◆ What is needed:
Please copy out every line in the entries that includes the word "lean".

◆ Supplied material:

==*==

-- ==== Sys2Proof/Laws/FrameSlips.lean ====
section
/-! SUPPORT. Frames of the operations of Machine/Slips.lean: what each may change. -/

namespace Sys2Proof.Machine

variable {F : Comp → Bool} {s0 s : State}

theorem State.capture_eff (h : Eff F s0 s) (h_rf : F .rf = true) (h_cat : F .cat = true) :
    ∀ a1 a2 a3 a4, Eff F s0 (State.capture s a1 a2 a3 a4) := by
  intro a1 a2 a3 a4
  unfold State.capture
  repeat' with_reducible first
    | assumption
    | (extract_lets +onlyGivenNames x
       first
       | (refine Eff.cut F s0 x ?_ ?_; unfold x; clear x; rotate_left; intro _; clear_value x; rotate_left)
       | (refine EffP.cut F s0 x ?_ ?_; unfold x; clear x; rotate_left; intro _; clear_value x; rotate_left)
       | clear_value x)
    | refine State.countSat_eff ?_ h_rf _ _ _ _
    | refine State.setRegBit_eff ?_ h_rf _ _ _
    | refine Eff.ite ?_ ?_
    | split
    | refine Eff.set_cat ?_ h_cat

theorem State.setSlip_eff (h : Eff F s0 s) (h_cat : F .cat = true) :
    ∀ a1 a2, Eff F s0 (State.setSlip s a1 a2) := by
  intro a1 a2
  unfold State.setSlip
  repeat' with_reducible first
    | assumption
    | split
    | refine Eff.set_cat ?_ h_cat

theorem State.startAccession_eff (h : Eff F s0 s) (h_cat : F .cat = true) (h_bind : F .bind = true) (h_bel : F .bel = true) :
    ∀ a1 a2 a3, Eff F s0 (State.startAccession s a1 a2 a3) := by
  intro a1 a2 a3
  unfold State.startAccession
  repeat' with_reducible first
    | assumption
    | (extract_lets +onlyGivenNames x
       first
       | (refine Eff.cut F s0 x ?_ ?_; unfold x; clear x; rotate_left; intro _; clear_value x; rotate_left)
       | (refine EffP.cut F s0 x ?_ ?_; unfold x; clear x; rotate_left; intro _; clear_value x; rotate_left)
       | clear_value x)
    | refine State.setSlip_eff ?_ h_cat _ _
    | refine State.bell_eff ?_ h_bel _ _
    | refine Eff.ite ?_ ?_
    | split
    | refine Eff.set_bind ?_ h_bind

theorem State.fillBindery_eff (h : Eff F s0 s) (h_cat : F .cat = true) (h_bind : F .bind = true) (h_bel : F .bel = true) :
    EffO F s0 (State.fillBindery s) := by
  unfold State.fillBindery
  repeat' with_reducible first
    | assumption
    | refine State.startAccession_eff ?_ h_cat h_bind h_bel _ _ _
    | exact EffO.none
    | refine EffO.some ?_
    | refine EffO.map (fun _ => ?_)
    | refine EffP.fst ?_
    | refine EffP.of_eq (by assumption) ?_
    | refine Eff.ite ?_ ?_
    | refine EffO.ite ?_ ?_
    | split

theorem State.retire_eff (h : Eff F s0 s) (h_rf : F .rf = true) (h_cir : F .cir = true) (h_cat : F .cat = true) :
    ∀ a1 a2 a3, Eff F s0 (State.retire s a1 a2 a3) := by
  intro a1 a2 a3
  unfold State.retire
  repeat' with_reducible first
    | assumption
    | (extract_lets +onlyGivenNames x
       first
       | (refine Eff.cut F s0 x ?_ ?_; unfold x; clear x; rotate_left; intro _; clear_value x; rotate_left)
       | (refine EffP.cut F s0 x ?_ ?_; unfold x; clear x; rotate_left; intro _; clear_value x; rotate_left)
       | clear_value x)
    | refine State.capture_eff ?_ h_rf h_cat _ _ _ _
    | refine State.receiptDue_eff ?_ h_rf h_cir h_cat _
    | refine State.setSlip_eff ?_ h_cat _ _
    | refine EffP.fst ?_
    | refine EffP.of_eq (by assumption) ?_
    | refine Eff.ite ?_ ?_
    | split
    | refine Eff.set_cir_cat ?_ h_cir h_cat

theorem State.readyChecks_eff (h : Eff F s0 s) (h_rf : F .rf = true) (h_ecc : F .ecc = true) (h_kpr : F .kpr = true) (h_bel : F .bel = true) (h_ldg : F .ldg = true) (h_obs : F .obs = true) :
    ∀ a1 a2, EffP F s0 (State.readyChecks s a1 a2) := by
  intro a1 a2
  unfold State.readyChecks
  repeat' with_reducible first
    | assumption
    | (extract_lets +onlyGivenNames x
       first
       | (refine Eff.cut F s0 x ?_ ?_; unfold x; clear x; rotate_left; intro _; clear_value x; rotate_left)
       | (refine EffP.cut F s0 x ?_ ?_; unfold x; clear x; rotate_left; intro _; clear_value x; rotate_left)
       | clear_value x)
    | refine State.memRefused_eff ?_ h_rf h_ldg _ _ _
    | refine State.readFor_eff ?_ h_rf h_ecc h_kpr h_bel h_ldg h_obs _ _ _ _
    | refine EffP.fst ?_
    | refine EffP.of_eq (by assumption) ?_
    | refine EffP.ite ?_ ?_
    | refine Eff.ite ?_ ?_
    | split
    | refine EffP.mk ?_ _

theorem State.leaveEntered_eff (h : Eff F s0 s) (h_rf : F .rf = true) (h_ecc : F .ecc = true) (h_cir : F .cir = true) (h_cat : F .cat = true) (h_kpr : F .kpr = true) (h_bel : F .bel = true) (h_ldg : F .ldg = true) (h_obs : F .obs = true) :
    ∀ a1 a2, Eff F s0 (State.leaveEntered s a1 a2) := by
  intro a1 a2
  unfold State.leaveEntered
  repeat' with_reducible first
    | assumption
    | (extract_lets +onlyGivenNames x
       first
       | (refine Eff.cut F s0 x ?_ ?_; unfold x; clear x; rotate_left; intro _; clear_value x; rotate_left)
       | (refine EffP.cut F s0 x ?_ ?_; unfold x; clear x; rotate_left; intro _; clear_value x; rotate_left)
       | clear_value x)
    | refine State.retire_eff ?_ h_rf h_cir h_cat _ _ _
    | refine State.setSlip_eff ?_ h_cat _ _
    | refine State.readyChecks_eff ?_ h_rf h_ecc h_kpr h_bel h_ldg h_obs _ _
    | refine EffP.fst ?_
    | refine EffP.of_eq (by assumption) ?_
    | refine EffP.ite ?_ ?_
    | refine Eff.ite ?_ ?_
    | split
    | refine EffP.mk ?_ _

theorem State.withdrawVolume_eff (h : Eff F s0 s) (h_rf : F .rf = true) (h_cir : F .cir = true) (h_cat : F .cat = true) (h_bind : F .bind = true) :
    ∀ a1 a2, Eff F s0 (State.withdrawVolume s a1 a2) := by
  intro a1 a2
  unfold State.withdrawVolume
  repeat' with_reducible first
    | assumption
    | (extract_lets +onlyGivenNames x
       first
       | (refine Eff.cut F s0 x ?_ ?_; unfold x; clear x; rotate_left; intro _; clear_value x; rotate_left)
       | (refine EffP.cut F s0 x ?_ ?_; unfold x; clear x; rotate_left; intro _; clear_value x; rotate_left)
       | clear_value x)
    | refine State.retire_eff ?_ h_rf h_cir h_cat _ _ _
    | refine Eff.ite ?_ ?_
    | split
    | refine Eff.set_bind ?_ h_bind

theorem State.startSlip_eff (h : Eff F s0 s) (h_rf : F .rf = true) (h_cir : F .cir = true) (h_cat : F .cat = true) (h_bind : F .bind = true) :
    ∀ a1 a2, Eff F s0 (State.startSlip s a1 a2) := by
  intro a1 a2
  unfold State.startSlip
  repeat' with_reducible first
    | assumption
    | (extract_lets +onlyGivenNames x
       first
       | (refine Eff.cut F s0 x ?_ ?_; unfold x; clear x; rotate_left; intro _; clear_value x; rotate_left)
       | (refine EffP.cut F s0 x ?_ ?_; unfold x; clear x; rotate_left; intro _; clear_value x; rotate_left)
       | clear_value x)
    | refine State.retire_eff ?_ h_rf h_cir h_cat _ _ _
    | refine State.setSlip_eff ?_ h_cat _ _
    | refine State.withdrawVolume_eff ?_ h_rf h_cir h_cat h_bind _ _
    | refine Eff.ite ?_ ?_
    | split
    | refine Eff.set_cir ?_ h_cir

theorem State.settleOne_eff (h : Eff F s0 s) (h_rf : F .rf = true) (h_ecc : F .ecc = true) (h_cir : F .cir = true) (h_cat : F .cat = true) (h_bind : F .bind = true) (h_kpr : F .kpr = true) (h_bel : F .bel = true) (h_ldg : F .ldg = true) (h_obs : F .obs = true) :
    EffO F s0 (State.settleOne s) := by
  unfold State.settleOne
  repeat' with_reducible first
    | assumption
    | refine State.leaveEntered_eff ?_ h_rf h_ecc h_cir h_cat h_kpr h_bel h_ldg h_obs _ _
    | refine State.startSlip_eff ?_ h_rf h_cir h_cat h_bind _ _
    | refine State.fillBindery_eff ?_ h_cat h_bind h_bel
    | exact EffO.none
    | refine EffO.some ?_
    | refine EffO.map (fun _ => ?_)
    | refine EffO.of_eq (by assumption) ?_
    | split

theorem State.settleN_eff (h : Eff F s0 s) (h_rf : F .rf = true) (h_ecc : F .ecc = true) (h_cir : F .cir = true) (h_cat : F .cat = true) (h_bind : F .bind = true) (h_kpr : F .kpr = true) (h_bel : F .bel = true) (h_ldg : F .ldg = true) (h_obs : F .obs = true) :
    ∀ a0, Eff F s0 (State.settleN a0 s) := by
  intro a0
  induction a0 generalizing s with
  | zero => exact h
  | succ n ih =>
    rw [State.settleN]
    repeat' with_reducible first
      | assumption
      | refine State.settleOne_eff ?_ h_rf h_ecc h_cir h_cat h_bind h_kpr h_bel h_ldg h_obs
      | apply ih
      | refine EffO.of_eq (by assumption) ?_
      | split

theorem State.settle_eff (h : Eff F s0 s) (h_rf : F .rf = true) (h_ecc : F .ecc = true) (h_cir : F .cir = true) (h_cat : F .cat = true) (h_bind : F .bind = true) (h_kpr : F .kpr = true) (h_bel : F .bel = true) (h_ldg : F .ldg = true) (h_obs : F .obs = true) :
    Eff F s0 (State.settle s) := by
  unfold State.settle
  repeat' with_reducible first
    | assumption
    | refine State.settleN_eff ?_ h_rf h_ecc h_cir h_cat h_bind h_kpr h_bel h_ldg h_obs _
    | refine Eff.ite ?_ ?_
    | split

theorem State.finish_eff (h : Eff F s0 s) (h_rf : F .rf = true) (h_ecc : F .ecc = true) (h_cir : F .cir = true) (h_cat : F .cat = true) (h_bind : F .bind = true) (h_kpr : F .kpr = true) (h_bel : F .bel = true) (h_ldg : F .ldg = true) (h_obs : F .obs = true) :
    ∀ a1 a2, Eff F s0 (State.finish s a1 a2) := by
  intro a1 a2
  unfold State.finish
  repeat' with_reducible first
    | assumption
    | refine State.settle_eff ?_ h_rf h_ecc h_cir h_cat h_bind h_kpr h_bel h_ldg h_obs
    | refine State.retire_eff ?_ h_rf h_cir h_cat _ _ _
    | split

theorem State.modSlip_eff (h : Eff F s0 s) (h_cat : F .cat = true) :
    ∀ a1 a2, Eff F s0 (State.modSlip s a1 a2) := by
  intro a1 a2
  unfold State.modSlip
  repeat' with_reducible first
    | assumption
    | refine State.setSlip_eff ?_ h_cat _ _
    | split

theorem State.slipFault_eff (h : Eff F s0 s) (h_rf : F .rf = true) (h_cat : F .cat = true) :
    ∀ a1 a2 a3, Eff F s0 (State.slipFault s a1 a2 a3) := by
  intro a1 a2 a3
  unfold State.slipFault
  repeat' with_reducible first
    | assumption
    | refine State.modSlip_eff ?_ h_cat _ _
    | refine State.capture_eff ?_ h_rf h_cat _ _ _ _
    | refine Eff.ite ?_ ?_
    | split

end Sys2Proof.Machine
end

==*==

◆ Reply:
-- ==== Sys2Proof/Laws/FrameSlips.lean ====
/-! SUPPORT. Frames of the operations of Machine/Slips.lean: what each may change. -/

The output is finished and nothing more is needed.